Core Concepts
Relational Graph Convolutional Networks (RGCNs) can effectively capture complex relationships between entities in text data to enhance sentiment analysis performance.
Abstract
The paper proposes leveraging Relational Graph Convolutional Networks (RGCNs) for sentiment analysis tasks. The key highlights are:
Construction of a heterogeneous graph from the text corpus, with three types of edges: word-word (based on co-occurrence), word-document (based on TF-IDF), and document-document (based on Jaccard similarity).
Initialization of node embeddings using pre-trained language models like BERT and RoBERTa, which capture rich semantic information.
Application of the RGCN framework to the constructed graph, which can effectively model diverse relationships between words, documents, and other entities.
Experiments on two diverse datasets - English Amazon reviews and Persian Digikala reviews - demonstrate the superior performance of the RGCN-based approach compared to traditional methods and standard GCNs.
The RGCN model outperforms BERT and RoBERTa baselines, as well as GCN-based approaches, by effectively capturing the relational information in the text data.
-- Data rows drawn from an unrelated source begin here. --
-- ==== Sys2Proof/Machine/DataStackOutput.lean ====
section
/-! DEFINITION. Data movement, stack and output: LDI, PUSH, POP, PRN (R100 to R103). -/

namespace Sys2Proof.Machine

/-- LDI a,b: `x[a] <- b` (R100). -/
def execLdi (a b : Byte) (s : State) : Result :=
  finish (definedOpcode .ldi) s (withReg a fun r => .ok (setReg r (imm8 b) s))

/-- PUSH a: decrement the stack pointer modulo 256, then store `x[a]`, read AFTER the decrement, at the new stack
pointer (R101; log 13, log 14). -/
def execPush (a : Byte) (s : State) : Result :=
  finish (definedOpcode .push) s (withReg a fun r =>
    let s' := setSp (sp s - 1) s
    memWrite (sp s').toNat (getReg r s') s')

/-- POP a: load from the stack pointer into `x[a]`, then increment the stack pointer, read AFTER that write, modulo
256 (R102; log 13, log 14). -/
def execPop (a : Byte) (s : State) : Result :=
  finish (definedOpcode .pop) s (withReg a fun r =>
    match memRead (sp s).toNat s with
    | .error e => .error e
    | .ok v =>
      let s' := setReg r v s
      .ok (setSp (sp s' + 1) s'))

/-- PRN a: append `x[a]` to the output stream (R103). -/
def execPrn (a : Byte) (s : State) : Result :=
  finish (definedOpcode .prn) s (withReg a fun r => .ok (emitOut (getReg r s) s))

end Sys2Proof.Machine
end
The results highlight the advantages of RGCNs in handling complex relationships and diverse interactions, leading to improved sentiment analysis performance.
Stats
The Amazon dataset has 151,232 sentences, with 5,774 sentences in class 1, 7,907 in class 2, 17,490 in class 3, 32,777 in class 4, and 87,284 in class 5.
The Digikala dataset has 63,586 sentences, with 16,098 in the "Not Recommended" class, 10,528 in the "No Opinion" class, and 36,960 in the "Recommended" class.
Quotes
"Graph Neural Networks (GNNs) have emerged as a powerful paradigm for analyzing structured data, offering unique advantages in capturing relationships and dependencies between data points represented as nodes in a graph."
"Relational Graph Convolutional Networks (RGCNs) address this by using different types of edges to capture different relationships. However, this expressiveness comes at a computational cost."